You probably know the blockchain best as the technology that underpins Bitcoin and other digital currencies. As a kind of automated ledger, it’s ideal for tracking the movement of currencies. Because it’s decentralized, those transaction records can’t be changed. And because it can’t be changed, the rewards given to users who give up resources to power the ledger can’t be altered either. The blockchain is clear. It’s transparent. And its ability to maintain a currency has already been proven.
But the blockchain can do so much more. It’s a complete market disruptor that’s already changing the sharing economy and the financial sector.
And now it’s disrupting marketing.
Online advertising faces a challenge. About one user in twenty in the United States now uses ad blockers to stop websites showing them commercials as they browse the Web. Users are concerned about privacy and they’re increasingly cautious about working with online advertising companies that are collecting huge amounts of their data.
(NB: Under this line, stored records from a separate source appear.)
-- ==== Sys2Proof/Word.lean ====
section
/-! DEFINITION. The word and byte types of the block. -/

namespace Sys2Proof

/-- A storage, command or response word: a 32-bit unsigned value, bit 31 the most significant
(00_scope.md R9; R52 for the streams). -/
abbrev Word := BitVec 32

/-- A byte of the byte view (20_memory.md R34). -/
abbrev Byte := BitVec 8

end Sys2Proof
end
They don’t want to see the ads and they don’t want some giant company to see what they’re doing. Facebook and Google are starting to wake up to the problem but a real solution lies not inside companies but in decentralized systems like blockchains.
That’s because current marketing depends on knowing what a user has done in the past. Facebook, Google and other companies track what we do on the Web and try to predict what we want to do in the future based on the data they’ve collected about us.
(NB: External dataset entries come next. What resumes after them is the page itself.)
-- ==== Sys2Proof/Laws/Decode.lean ====
section
/-! SUPPORT. The laws of header words (R53) and what the decoder does for each opcode. -/

namespace Sys2Proof

/-! ### Header fields -/

@[simp] theorem headerOp_header (op : BitVec 8) (a : BitVec 24) : headerOp (header op a) = op := by
  apply BitVec.eq_of_getLsbD_eq
  intro p hp
  unfold headerOp header
  rw [BitVec.getLsbD_extractLsb', BitVec.getLsbD_append, if_neg (by omega), show 24 + p - 24 = p by omega]
  simp [hp]

@[simp] theorem headerArg_header (op : BitVec 8) (a : BitVec 24) : headerArg (header op a) = a := by
  apply BitVec.eq_of_getLsbD_eq
  intro p hp
  unfold headerArg header
  rw [BitVec.getLsbD_extractLsb', BitVec.getLsbD_append, if_pos (by omega), show 0 + p = p by omega]
  simp [hp]

/-- A header is its two fields. -/
theorem header_eta (h : Word) : header (headerOp h) (headerArg h) = h := by
  apply BitVec.eq_of_getLsbD_eq
  intro p hp
  unfold headerOp headerArg header
  rw [BitVec.getLsbD_append]
  split_ifs with hlt
  · rw [BitVec.getLsbD_extractLsb', Nat.zero_add]
    simp [hlt]
  · have h8 : p - 24 < 8 := by omega
    rw [BitVec.getLsbD_extractLsb', show 24 + (p - 24) = p by omega]
    simp [h8]

/-- A header with this opcode is built from it and its argument. -/
theorem header_of_op {h : Word} {op : BitVec 8} (hop : headerOp h = op) : h = header op (headerArg h) := by
  rw [← hop, header_eta]

/-! ### The decoder, opcode by opcode -/

theorem decode_init {h : Word} (t : List Word) (hop : headerOp h = opInit) :
    decode (h :: t) = ifNoArgument h .init t := by simp [decode, hop]

theorem decode_getbit {h : Word} (o1 : Word) (t : List Word) (hop : headerOp h = opGetbit) :
    decode (h :: o1 :: t) = ifNoArgument h (.getbit o1) t := by simp [decode, hop, opInit, opGetbit]

theorem decode_getbit_short {h : Word} (hop : headerOp h = opGetbit) : decode [h] = .incomplete := by
  simp [decode, hop, opInit, opGetbit]

theorem decode_getbytes {h : Word} (t : List Word) (hop : headerOp h = opGetbytes) :
    decode (h :: t) = ifNoArgument h .getbytes t := by simp [decode, hop, opInit, opGetbit, opGetbytes]

theorem decode_append {h : Word} (o1 : Word) (t : List Word) (hop : headerOp h = opAppend) :
    decode (h :: o1 :: t) = .command (.append (headerArg h) o1) t := by
  simp [decode, hop, opInit, opGetbit, opGetbytes, opAppend]

theorem decode_append_short {h : Word} (hop : headerOp h = opAppend) : decode [h] = .incomplete := by
  simp [decode, hop, opInit, opGetbit, opGetbytes, opAppend]

theorem decode_appendw {h : Word} (o1 : Word) (ws : List Word) (hop : headerOp h = opAppendw) :
    decode (h :: o1 :: ws) =
      if ws.length < (headerArg h).toNat then .incomplete
      else .command (.appendw o1 (ws.take (headerArg h).toNat)) (ws.drop (headerArg h).toNat) := by
  simp [decode, hop, opInit, opGetbit, opGetbytes, opAppend, opAppendw]

theorem decode_appendw_short {h : Word} (hop : headerOp h = opAppendw) : decode [h] = .incomplete := by
  simp [decode, hop, opInit, opGetbit, opGetbytes, opAppend, opAppendw]

theorem decode_length {h : Word} (t : List Word) (hop : headerOp h = opLength) :
    decode (h :: t) = ifNoArgument h .length t := by
  simp [decode, hop, opInit, opGetbit, opGetbytes, opAppend, opAppendw, opLength]

/-- The opcodes no command has (R66). -/
def reservedOp (op : BitVec 8) : Prop :=
  op ≠ opInit ∧ op ≠ opGetbit ∧ op ≠ opGetbytes ∧ op ≠ opAppend ∧ op ≠ opAppendw ∧ op ≠ opLength

theorem decode_reserved {h : Word} (t : List Word) (hop : reservedOp (headerOp h)) :
    decode (h :: t) = .illegal (headerOp h) .reservedOpcode t := by
  obtain ⟨h1, h2, h3, h4, h5, h6⟩ := hop
  simp [decode, h1, h2, h3, h4, h5, h6]

/-- Every opcode is one of the six or reserved. -/
theorem op_cases (op : BitVec 8) :
    op = opInit ∨ op = opGetbit ∨ op = opGetbytes ∨ op = opAppend ∨ op = opAppendw ∨ op = opLength ∨
      reservedOp op := by
  unfold reservedOp
  tauto

theorem ifNoArgument_zero {h : Word} (i : Instr) (rest : List Word) (ha : headerArg h = 0) :
    ifNoArgument h i rest = .command i rest := by simp [ifNoArgument, ha]

theorem ifNoArgument_nonzero {h : Word} (i : Instr) (rest : List Word) (ha : headerArg h ≠ 0) :
    ifNoArgument h i rest = .illegal (headerOp h) .nonzeroArgument rest := if_neg ha

/-! ### Packet lengths -/

theorem packetWords_two {h : Word} (hop : headerOp h = opGetbit ∨ headerOp h = opAppend) : packetWords h = 2 :=
  if_pos hop

theorem packetWords_appendw {h : Word} (hop : headerOp h = opAppendw) :
    packetWords h = 2 + (headerArg h).toNat := by
  simp [packetWords, hop, opAppendw]

theorem packetWords_one {h : Word} (h1 : headerOp h ≠ opGetbit) (h2 : headerOp h ≠ opAppend)
    (h3 : headerOp h ≠ opAppendw) : packetWords h = 1 :=
  (if_neg (not_or.2 ⟨h1, h2⟩)).trans (if_neg h3)

theorem packetWords_pos (h : Word) : 1 ≤ packetWords h := by
  unfold packetWords
  split_ifs <;> omega

end Sys2Proof
end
Decentralized, blockchain marketing is based on what someone is doing at that particular moment. Instead of giving rewards in the form of discounts, offers, and content to people in return for their data, a blockchain is in the perfect position to reward participation now.
It already does this. Bitcoin miners receive Bitcoins when they write blocks of transactions into the blockchain. Other blockchains, though, could give tokens to people for sharing content or for completing a level in a game or for making a post. Those tokens can help to motivate real purchases.
And again, it’s already happening.
Never Stop Marketing has compiled a long list of companies now active in blockchain-based marketing ventures. They include Minds, a Pinterest-like social media platform that pays cryptocurrency for contributing to the community, and Karma which works in a similar way on an Instagram-like platform. BravoCoin, is like a blockchain-powered Yelp or TripAdvisor, while Presearch is a search engine that offers to pay people who search.
What each of these companies does–and there are many more working in the same space–is reward users for using their product, instead of for giving up their data. They can also keep track of content, a benefit for content creators who are worried about the Internet’s habit of stealing and sharing intellectual property.
This is all very new. None of these companies is yet a household name, though the same was true once of Google and Amazon. But the technology that underpins this new form of marketing is already proving its worth and could soon change the way brands promote themselves.
Note: The author of this article is Joel Comm.